To address the potential for an outer segment (OS) contribution to the sub-retinal pigment epithelium (RPE) lesions of age-related maculopathy (ARM), we quantified esterified and unesterified cholesterol (EC, UC) with the sterol-specific fluorescent probe filipin in cryosections of ARM eyes. Twenty six eyes from 20 donors were preserved <5 hr after death in 4% paraformaldehyde (n = 16) or 2.5% glutaraldehyde/1% paraformaldehyde (n = 10). Eyes had exudative late ARM (n = 6), geographic atrophy (n = 15), and drusen > or =125 microm (n = 11). Sections were stained with filipin for UC or were extracted and hydrolysed with cholesterol esterase before filipin staining for EC. Drusen varied in cholesterol content, with a rough correlation between EC and UC. Dome-shaped drusen contained distinctive, loosely packed UC-rich loops. In basal deposits, EC and UC were more prominent near Bruch's membrane than near the RPE. A UC-rich material was localized within the subretinal space (n = 4). Maximum filipin fluorescence due to UC was quantified in 47 lesions (19 drusen, 24 basal deposits, and 4 sub-retinal) from 12 ARM eyes and compared to OS and inner plexiform layer (IPL) of uninvolved retina in the same sections. Relative to IPL, UC fluorescence was higher in lesions (mean+/-s.d: 1.63+/-0.69) and lower in OS (0.64+/-0.18). If only the packing of membranes explained fluorescence intensity, then one would expect much higher intensities in membrane-rich OS than in lesions. Because the converse is true, the membranous material in lesions must be more highly enriched in cholesterol on a per unit area basis. UC in sub-RPE deposits cannot be derived directly from OS without considerable intracellular processing within RPE, additional cholesterol sources, or both.

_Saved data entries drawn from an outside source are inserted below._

-- ==== Sys2Proof/Certificates/Slice0/Obligations.lean ====
section
/-! DEFINITION. The statements for the provers. The first part is their vocabulary: how a command frame is spelled, and what
the host port holds after it answers. -/

namespace Sys2Proof.Claims

open Sys2Proof.Machine

/-- The bytes of a command frame after its CODE: LEN, the parameters, and what the host clocked beyond them (R162). -/
def frame (ps extra : List Byte) : List Byte := BitVec.ofNat 8 ps.length :: (ps ++ extra)

/-- The length check of R163 passes for a command that requires `n` parameter bytes. -/
def lengthFits (n : Nat) (body : List Byte) : Prop :=
  ∃ len rest, body = len :: rest ∧ len.toNat = n ∧ n ≤ rest.length

/-- The member of a group of four that a byte 0..3 names. -/
def quadAt (b : Byte) : Quad := if b = 0 then .q0 else if b = 1 then .q1 else if b = 2 then .q2 else .q3

/-- A mask of axes or monitors selects a member (R175). -/
def picks (mask : Byte) (i : Quad) : Bool := mask.getLsbD i.toNat

/-- A mask of sources selects a source (R175). -/
def picksSource (mask : Byte) (x : Source) : Bool := mask.getLsbD x.toNat

/-- A flag byte is set. -/
def isSet (b : Byte) : Bool := b == 1

/-- The host port with a new pending response; one held unfetched sets the lost mark, and HDO carried nothing but ones in the
command frame (R162, R164, R166). -/
def answeredBy (h : HostPort) (p : PendingResponse) : HostPort :=
  { h with response := p, lost := h.lost || h.response != .none, hdo := [] }

/-- The state `t` after a command taken in `s` was accepted with the given data: the answer is in preparation (R164). -/
def accepted (s : State) (code : Byte) (data : List Byte) (t : State) : State :=
  { t with hpt := answeredBy t.hpt (.preparing { refusal := none, code := code, data := data } s.tick) }

/-- The state after a command was refused: the answer is ready at once and nothing else has changed (R163, R164). -/
def refused (s : State) (code : Byte) (r : RefusalCode) : State :=
  { s with hpt := answeredBy s.hpt (.ready { refusal := some r, code := code, data := [] }) }

/-- A frame is taken by its row unless the port waits for HSEL after a reset (R172) or a selection is under way on its lines,
since frames never overlap (R162; that such a row does nothing is the model's choice, log entry 19). -/
def taken (s t : State) : State := if s.hpt.waitHsel = true ∨ s.hpt.frame ≠ .idle then s else t

/-- The outcome of a command that checks `ok` and then makes `t`, or is refused BAD_VALUE. -/
def checked (s : State) (code : Byte) (ok : Prop) [Decidable ok] (t : State) : State :=
  taken s (if ok then accepted s code [] t else refused s code .badValue)

/-- A phase unit replaced. -/
def withPhu (s : State) (a : Axis) (p : PhaseUnit) : State := { s with phu := s.phu.set a p }

/-- A receiver replaced. -/
def withSlr (s : State) (a : Axis) (r : Receiver) : State := { s with slr := s.slr.set a r }

/-- What a tracking restart leaves of a phase unit (R19). -/
def restarted (p : PhaseUnit) : PhaseUnit :=
  { p with
    pRef := none, dLast := 0, lastInterval := none, realRun := 0, missing := 0, history := []
    bridgeMax := p.pendingBridgeMax.getD p.bridgeMax, pendingBridgeMax := none }

/-- The epoch of M after the epoch of an axis advances (R62). -/
def mEpochAfter (s : State) (a : Axis) : BitVec 4 := if a = .q0 ∨ a = .q1 then s.mEpoch + 1 else s.mEpoch

/-- The history after an entry enters it: the last 8 are kept (R41). -/
def entered (h : List HistEntry) (e : HistEntry) : List HistEntry :=
  if h.length < 8 then h ++ [e] else h.drop 1 ++ [e]

/-- The state with the event flags replaced and ATTN following (R169). -/
def withFlagsOf (s : State) (flags : BitVec 27) : State :=
  { s with hpt := { s.hpt with flags := flags, attn := flags &&& s.hpt.mask != 0 } }

/-- The state with one flag raised (R167, R169). -/
def raised (s : State) (bit : Nat) : State := withFlagsOf s (s.hpt.flags ||| BitVec.ofNat 27 (2 ^ bit))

Retina expresses microsomal triglyceride transfer protein: implications for age-related maculopathy.

The principal extracellular lesions of age-related maculopathy (ARM), the leading cause of vision loss in the elderly, involve Bruch's membrane (BrM), a thin vascular intima between the retinal pigment epithelium (RPE) and its blood supply. With age, 80-100 nm solid particles containing esterified cholesterol (EC) accumulate in normal BrM, and apolipoprotein B (apoB) immunoreactivity is detectable in BrM- and ARM-associated lesions. Yet little evidence indicates that increased plasma cholesterol is a risk factor for ARM. To determine if RPE is capable of assembling its own apoB-containing lipoprotein, we examined RPE for the expression of microsomal triglyceride transfer protein (MTP), which is required for this process. Consistent with previous evidence for apoB expression, MTP is expressed in RPE, the ARPE-19 cell line, and, unexpectedly, retinal ganglion cells, which are neurons of the central nervous system. De novo synthesis and secretion of neutral lipid by ARPE-19 was supported by high levels of radiolabeled EC and triglyceride in medium after supplementation with oleate. Lipoprotein assembly and secretion is implicated as a constitutive retinal function and a plausible candidate mechanism involved in forming extracellular cholesterol-containing lesions in ARM. The pigmentary retinopathy and neuropathy of abetalipoproteinemia (Mendelian Inheritance of Man 200100; Bassen-Kornzwieg disease), which is caused by mutations in the MTP gene, may involve loss of function at the retina.